Но тем, кто не пережил такого, не поверить, что можно в тех же самых местах точно так же проводить время сначала с одним пожирателем сердца, а потом с другим, но все будет разное, как день и ночь, лицо и изнанка, клубника и ваниль. И время бессильно что-либо изменить. Я прожила с Красавчиком целых два года, пока родина не отбила его у меня. А с Тони, как меня послушать, можно подумать, мы до золотой свадьбы дожили. Какое там! Все продолжалось, считая от самого начала и до самого конца, четыре недели – точнее, двадцать шесть дней, а потом мне только и оставалось, что их пересчитывать.
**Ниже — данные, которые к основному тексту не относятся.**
/-- The next bit boundary, 16 µs after the one before, begins the next of 32 bits: an ATTEN channel in HOLD stands at its level
for a 1 bit and between its EO_BAR and EO_CROSS codes at the dimmed fraction for a 0 bit, and every other channel is left alone.
With PILOT_EN 0, or VERDICT stopped, the frames end there and those channels stand at their level. With none running, PILOT_EN
starts a frame. At T + 4 µs of the epoch applied last a new frame begins and, with DECODE_EN, every monitor that is no output
monitor gets NOT_ASSIGNED, and the decoders of the others wait for results. At the frame's end a waiting monitor's result, from
the readings it has heard, stands in its PILOT words with the epoch's number and counts; the first MISMATCH of an epoch sets the
interrupt and the fault bit that the configuration selects; after the last result IDENT_DONE sets. At an exchange instant with
MIRROR_EN, word 0 and word 1 of all 1,024 entries stand in the mirror area, and with MIRROR_EN 0 on a stand-alone device only
time has passed. -/
def Obligations.PilotsRunAndAreDecoded : Prop :=
  (∀ (s : State) (x o due : Nat), s.pilotBit = some x → s.pilotStarts.head? = some o → o ≤ s.time.uptime →
      due = o + ((s.time.uptime - o) / 16000 + 1) * 16000 →
    ∃ t, exec .pilotBitBoundary s = .next t ∧ t.time = (advanceUptime due s).time ∧ t.regs = s.regs ∧ SameBytes s t ∧
      (pilotWanted s = true →
        t.pilotBit = some (((s.time.uptime - o) / 16000 + 1) % 32) ∧ t.pilotStarts = s.pilotStarts ∧
        (∀ n, n < s.variant.slots → role s n = roleAtten → (channel s n).state = .hold →
          channel t n = { channel s n with out := (
            if (pilotFrame (getF s Reg.VRD_PILOT_CFG 16 6) (actF s (Reg.SLOT_CFG n) 16 10)).testBit (31 - ((s.time.uptime - o) / 16000 + 1) % 32)
            then (channel s n).lvlTo
            else between (act s (Reg.EO_BAR n)) (act s (Reg.EO_CROSS n)) (pilotFraction (channel s n).atten (getF s Reg.VRD_PILOT_CFG 8 5) : Nat) (2 ^ 24)) })) ∧
      (pilotWanted s = false → t.pilotBit = none ∧ t.pilotStarts = [] ∧
        ∀ n, n < s.variant.slots → role s n = roleAtten → (channel s n).state = .hold →
          channel t n = { channel s n with out := (channel s n).lvlTo }) ∧
      (∀ n, role s n ≠ roleAtten ∨ (channel s n).state ≠ .hold → channel t n = channel s n)) ∧
  (∀ s : State, s.pilotBit = none →
    (pilotWanted s = false → exec .pilotBitBoundary s = .next s) ∧
    (pilotWanted s = true → ∃ t, exec .pilotBitBoundary s = .next t ∧ t.time = s.time ∧ t.regs = s.regs ∧
      t.pilotBit = some 0 ∧ t.pilotStarts.head? = some s.time.uptime)) ∧
  (∀ (num at_ : Nat) (s : State), s.lastApplied = some (num, at_) →
    ∃ t, exec .pilotFrameStart s = .next t ∧ t.time = (advanceTo (at_ + 4000) s).time ∧
      (pilotWanted s = true → t.pilotBit = some 0 ∧ t.pilotStarts.head? = some t.time.uptime) ∧ (pilotWanted s = false → t.eo = s.eo) ∧
      (verdictRuns s = true → getBit s Reg.VRD_PILOT_CFG 1 = true →
        reg64 t Reg.VRD_IDENT_EPOCH_LO = num % 2 ^ 64 ∧
        (∀ m, m < s.variant.monitors → outputMonitor s m = false →
          reg t (Reg.PILOT_A (m / 8) (m % 8)) = word (6 * 2 ^ 16) ∧ reg t (Reg.PILOT_B (m / 8) (m % 8)) = word num) ∧
        ((∃ m, m < s.variant.monitors ∧ outputMonitor s m = true) →
          t.pilotDecode = some { num := num, start := t.time.uptime, left := (List.range s.variant.monitors).filter (outputMonitor s), heard := [],
                                 acted := false } ∧
          reg t Reg.VRD_IDENT_STATUS = 0) ∧
        ((∀ m, m < s.variant.monitors → outputMonitor s m = false) →
          t.pilotDecode = none ∧ getBit t Reg.VRD_IDENT_STATUS 30 = true ∧ getBit t (Reg.INT_STATUS verdictPage) 2 = true)) ∧
      (verdictRuns s = false ∨ getBit s Reg.VRD_PILOT_CFG 1 = false → t.regs = s.regs ∧ t.pilotDecode = s.pilotDecode)) ∧
  (∀ (primary : Fin 64) (input : Fin 8) (m : Nat) (x : PilotTally) (d : PilotDecode) (s : State), s.pilotDecode = some d →
      m = 8 * primary.val + input.val → m ∈ d.left → x = d.tally m →
    ∃ t, exec (.pilotDecodeComplete primary input) s = .next t ∧ t.time = (advanceUptime (d.start + 512000) s).time ∧
      reg t (Reg.PILOT_A (m / 8) (m % 8)) = word (framePort (pilotWord (bitAverages x)) % 1024 + 2 ^ 10 * (frameSwitch (pilotWord (bitAverages x)) % 64) + 2 ^ 16 * pilotResult s m x) ∧
      reg t (Reg.PILOT_B (m / 8) (m % 8)) = word d.num ∧
      (pilotResult s m x ≠ 4 → getF t Reg.VRD_IDENT_STATUS (10 * (pilotResult s m x - 1)) 10 =
        satInc 10 (getF s Reg.VRD_IDENT_STATUS (10 * (pilotResult s m x - 1)) 10)) ∧
      (pilotResult s m x = 2 → d.acted = false →
        (getBit s Reg.VRD_PILOT_CFG 24 = true → getBit t (Reg.INT_STATUS verdictPage) 3 = true) ∧
        (getBit s Reg.VRD_PILOT_CFG 26 = true → getBit t (Reg.FAULT_STATUS verdictPage) 1 = true)) ∧
      (d.left.erase m ≠ [] → t.pilotDecode = some { d with left := d.left.erase m, acted := d.acted || pilotResult s m x == 2 }) ∧
      (d.left.erase m = [] → t.pilotDecode = none ∧ getBit t Reg.VRD_IDENT_STATUS 30 = true ∧ getBit t (Reg.INT_STATUS verdictPage) 2 = true)) ∧
  (∀ (s u : State), u = advanceTo ((ptpNow s + 9999) / 10000 * 10000) s →
    ∃ t, exec .inputPowerExchange s = .next t ∧ t.time = u.time ∧ t.regs = s.regs ∧ t.inputPower = s.inputPower ∧
      (standAlone s = true → getBit s Reg.VRD_IPT_BASE 0 = false → t = u) ∧
      (getBit s Reg.VRD_IPT_BASE 0 = true → getF s Reg.VRD_IPT_BASE 13 11 * 0x2000 < 0xC00000 → ∀ p, p < 1024 →
        readMem t (sramAt (getF s Reg.VRD_IPT_BASE 13 11 * 0x2000) + 8 * p) 4 = (mirrorEntry u p).1 % 2 ^ 32 ∧
        readMem t (sramAt (getF s Reg.VRD_IPT_BASE 13 11 * 0x2000) + 8 * p + 4) 4 = (mirrorEntry u p).2 % 2 ^ 32))

/-- A refused ARM leaves its reason alone; an accepted one starts the stream from nothing under the descriptor read, ARMED or
RUNNING, with its status clear and the task input subscribed as the descriptor says. A trigger from the host, the event or a
watched pin takes an ARMED stream to POST at its instant; in any other state, but for another of the same cycle in POST, it is
missed, and an event counts as lost at its task input. A complete unit is written at the ring's write place, unless FULL = 1 and
it would overwrite an unacknowledged record, which stops the stream; each loop record of a cell's update is an item of its own,
and a housekeeping item is its result word. Once the last item is written the header carries the next SEQ, RECORD sets, and the
stream re-arms, or is DONE when no records are left. STOP ends an active stream; STOP_AFTER waits for a record in POST; a write
error ends it in ERROR. TRIG_OUT starts one pulse at a time, and its end lowers the pin. -/
def Obligations.StreamsArmTriggerRecordAndStop : Prop :=
  (∀ (req : Requester) (n : Fin 256) (d : CaptDesc) (s : State), WriteReaches req Reg.CAPT_CMD s → d = readDesc s n →
    (armRefused s n d ≠ 0 →
      ∃ t, exec (.arm req n) s = .next t ∧ reg t Reg.CAPT_RESULT = word (n.val + 2 ^ 8 + 2 ^ 9 * armRefused s n d) ∧
        OnlyRegs [Reg.CAPT_RESULT] s t) ∧
    (armRefused s n d = 0 →
      ∃ t, exec (.arm req n) s = .next t ∧ reg t Reg.CAPT_RESULT = word n.val ∧ reg t (Reg.CAPT_ACK n) = 0 ∧
        stream t n = { CaptStream.empty with desc := d, phase := if d.continuous then .running else .armed } ∧
        reg t (Reg.CAPT_STAT n) = word (if d.continuous then 3 else 1) ∧ getBit t (Reg.CAPT_ACTIVE (n.val / 32)) (n.val % 32) = true ∧
        taskChannel t (128 + n.val) = (if d.trigKind = 1 then some d.trigNum else none) ∧
        (∀ k, k ≠ n.val → stream t k = stream s k) ∧ SameBytes s t)) ∧
  (∀ (n : Fin 256) (s : State),
    (∀ req, WriteReaches req Reg.CAPT_CMD s →
      ((stream s n).phase = .armed → ∃ t, exec (.trigger req n) s = .next t ∧
        stream t n = { stream s n with
          phase := .post
          missed := 0
          trigger := some { instant := ptpNow s, source := 3, num := 0, arrived := s.time.uptime, gen := 0, missed := (stream s n).missed } } ∧
        SameBytes s t) ∧
      ((stream s n).phase ≠ .armed → (stream s n).phase ≠ .post →
        ∃ t, exec (.trigger req n) s = .next t ∧ stream t n = { stream s n with missed := (stream s n).missed + 1 })) ∧
    (∀ g u, takeEvent (128 + n.val) s = some (g, u) →
      ((stream s n).phase = .armed → ∃ t, exec (.captTrig n) s = .next t ∧ (stream t n).phase = .post ∧
        (stream t n).trigger = some { instant := ptpNow u, source := 1, num := (stream s n).desc.trigNum, arrived := u.time.uptime
                                      gen := g, missed := (stream s n).missed }) ∧
      (∀ x, (stream s n).phase = .post → (stream s n).trigger = some x → x.arrived ≠ u.time.uptime →
        ∃ t, exec (.captTrig n) s = .next t ∧ stream t n = { stream s n with missed := (stream s n).missed + 1 } ∧
          getBit t (Reg.EVT_TASK_STAT (64 + n.val / 2)) (16 * (n.val % 2) + 15) = true))) ∧
  (∀ (p : Fin 8) (rising : Bool) (stamp : Nat) (s : State),
    (getBit s (Reg.TRIG_CFG p) 0 = false → getBit s (Reg.TRIG_CFG p) (if rising then 1 else 2) = true →
      ∃ t, exec (.trigIn p rising stamp) s = .next t ∧
        ∀ n, n < 256 → (stream s n).desc.trigKind = 2 → (stream s n).desc.trigNum = p.val → (stream s n).phase = .armed →
          (stream t n).phase = .post ∧ ∃ x, (stream t n).trigger = some x ∧ x.source = 2 ∧ x.num = p.val ∧
            x.instant = ((edgeStamp s stamp : Int) - signed 16 (getF s (Reg.TRIG_COMP p) 0 16)).toNat) ∧
    (getBit s (Reg.TRIG_CFG p) 0 = true ∨ getBit s (Reg.TRIG_CFG p) (if rising then 1 else 2) = false →
      exec (.trigIn p rising stamp) s = .next s)) ∧
  (∀ (p : Fin 8) (s : State),
    (∀ g u, takeEvent (16 + p.val) s = some (g, u) → getBit s (Reg.TRIG_CFG p) 0 = true →
      (SMap.get (fun _ => none) s.trigPulse p = none →
        ∃ t, exec (.trigOut p) s = .next t ∧ t.regs = s.regs ∧
          SMap.get (fun _ => none) t.trigPulse p = some (u.time.uptime + 20 + getF s (Reg.TRIG_CFG p) 16 10,
            u.time.uptime + 20 + getF s (Reg.TRIG_CFG p) 16 10 + getF s (Reg.TRIG_CFG p) 8 8)) ∧
      (SMap.get (fun _ => none) s.trigPulse p ≠ none →
        ∃ t, exec (.trigOut p) s = .next t ∧ t.trigPulse = s.trigPulse ∧ getBit t (Reg.EVT_TASK_STAT ((16 + p.val) / 2)) (16 * (p.val % 2) + 15) = true)) ∧
    (∀ a e, SMap.get (fun _ => none) s.trigPulse p = some (a, e) →
      ∃ t, exec (.trigPulseEnd p) s = .next t ∧ SMap.get (fun _ => none) t.trigPulse p = none ∧ t.out = .trigPin p false e :: s.out ∧
        t.time = (advanceUptime e s).time ∧ t.regs = s.regs)) ∧
  (∀ (n : Fin 256) (items : List CaptItem) (s : State), (stream s n).phase.active = true → (stream s n).desc.kind ≠ 7 →
      items.length = (stream s n).desc.unitItems →
    ((stream s n).desc.full = false ∨ overwritten s n ((stream s n).written + (unitCoded s (stream s n).desc items).length) = [] →
      ∃ t, exec (.captUnitWritten n items) s = .next t ∧ (stream t n).phase = (stream s n).phase ∧
        (stream t n).written = (stream s n).written + (unitCoded s (stream s n).desc items).length ∧
        (stream t n).count = (stream s n).count + items.length ∧
        (overwritten s n ((stream s n).written + (unitCoded s (stream s n).desc items).length) ≠ [] → getBit t (Reg.CAPT_STAT n) 3 = true) ∧
        ((stream s n).written % 2 ^ (stream s n).desc.size + (unitCoded s (stream s n).desc items).length ≤ 2 ^ (stream s n).desc.size →
          ∀ i b, (unitCoded s (stream s n).desc items)[i]? = some b →
            dramByte t ((stream s n).desc.data + (stream s n).written % 2 ^ (stream s n).desc.size + i) = b)) ∧
    ((stream s n).desc.full = true → overwritten s n ((stream s n).written + (unitCoded s (stream s n).desc items).length) ≠ [] →
      ∃ t, exec (.captUnitWritten n items) s = .next t ∧ (stream t n).phase = .fullStopped ∧ (stream t n).written = (stream s n).written ∧
        getBit t (Reg.INT_STATUS captPage) 4 = true)) ∧
  (∀ (n : Fin 256) (item : CaptItem) (s : State) (l : List (List Byte)), (stream s n).phase.active = true → (stream s n).desc.kind = 7 →
      (stream s n).desc.tagged = false → (stream s n).desc.full = false → l = (SMap.get (fun _ => LoopCell.empty) s.cells (stream s n).desc.index).record →
    ∃ t, exec (.captUnitWritten n [item]) s = .next t ∧ (stream t n).count = (stream s n).count + l.length ∧
      (stream t n).written = (stream s n).written + (l.map List.length).sum) ∧
  (∀ (n : Fin 256) (rest : List CaptItem) (s : State),
    (∀ x, (stream s n).phase = .post → (stream s n).trigger = some x → ((stream s n).span x).2.2 < (stream s n).count →
        (stream s n).desc.full = false → (stream s n).stopAfter = false →
      ∃ t, exec (.recordHeaderWrite n rest) s = .next t ∧ (stream t n).seq = (stream s n).seq + 1 ∧ (stream t n).trigger = none ∧
        (stream t n).phase = (if (stream s n).desc.records ≠ 0 ∧ (stream s n).desc.records ≤ (stream s n).seq + 1 then .done else .armed) ∧
        getBit t (Reg.INT_STATUS captPage) 0 = true ∧
        readDram t ((stream s n).desc.header + 64 * ((stream s n).seq % 2 ^ (stream s n).desc.hdrLog)) 8 = ((stream s n).seq + 1) % 2 ^ 64) ∧
    ((stream s n).phase = .running → (stream s n).eligible + (stream s n).desc.post ≤ (stream s n).count → (stream s n).desc.full = false →
      ∃ t, exec (.recordHeaderWrite n rest) s = .next t ∧ (stream t n).seq = (stream s n).seq + 1 ∧ (stream t n).phase = .running ∧
        (stream t n).eligible = (stream s n).eligible + (stream s n).desc.post - 1 + 1)) ∧
  (∀ (req : Requester) (n : Fin 256) (s : State), WriteReaches req Reg.CAPT_CMD s →
    ((stream s n).phase.active = true →
      ∃ t, exec (.captStop req n []) s = .next t ∧ (stream t n).phase = .done ∧ getBit t (Reg.INT_STATUS captPage) 4 = true ∧
        taskChannel t (128 + n.val) = none ∧ (∀ k, k ≠ n.val → stream t k = stream s k)) ∧
    ((stream s n).phase.active = false → ∀ rest, exec (.captStop req n rest) s = .next s) ∧
    ((stream s n).phase = .post → ∀ rest, ∃ t, exec (.stopAfter req n rest) s = .next t ∧ stream t n = { stream s n with stopAfter := true } ∧ SameBytes s t) ∧
    ((stream s n).phase = .armed ∨ (stream s n).phase = .running → ∃ t, exec (.stopAfter req n []) s = .next t ∧ (stream t n).phase = .done)) ∧
  (∀ (n : Fin 256) (s : State), (stream s n).phase.active = true →
    ∃ t, exec (.writeError n) s = .next t ∧ (stream t n).phase = .error ∧ getBit t (Reg.CAPT_STAT n) 7 = true ∧
      getBit t (Reg.FAULT_STATUS captPage) 0 = true ∧ getBit t (Reg.INT_STATUS captPage) 4 = true ∧ SameBytes s t)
Да, Тони тоже учил меня плавать. Но он-то сам умел. В разгар одного такого урока все и перевернулось. Я сразу и не поняла, что произошло, хотя гром грянул в тот же вечер. Видно, провидение изо всех сил старалось предупредить меня.

В тот вечер мы были вдвоем у меня наверху: я, лежа животом на табуретке, в коротком трико и лакированных туфлях-лодочках, молотила воздух руками и ногами в стиле брасс, как велел мне мой инструктор, сам он, сидя в своем кресле и покуривая сигару, следил за моими упражнениями. "Не так резко. Не спеши", – время от времени давал он указания. Он никогда не повышал голоса, никогда не раздражался. И вот, в разгар моего заплыва, когда я гребла как каторжная – руки-ноги в стороны, спина дугой, подбородок вверх, а глаза смотрят туда, в чудесное будущее, в котором меня наконец ждут на пляже настоящие радости, а не только солнечные ванны с ожогами, выдаваемые за желанные, – в тот самый момент в коридоре и грянул гром: громовой голос, от которого я чуть не свалилась.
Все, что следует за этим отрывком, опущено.